Write the data out again so that it matches word for word.

**THE DATA:**
----------------------------------------

/-- A level measured on a module output while it settles, and the set points then recorded (R79, R80). -/
structure Settle where
  settled : Bool
  drive : Nat
  temp : Nat
  power : Int
  deriving DecidableEq, Repr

----------------------------------------

**EXPECTED OUTPUT:**
/-- A level measured on a module output while it settles, and the set points then recorded (R79, R80). -/
structure Settle where
  settled : Bool
  drive : Nat
  temp : Nat
  power : Int
  deriving DecidableEq, Repr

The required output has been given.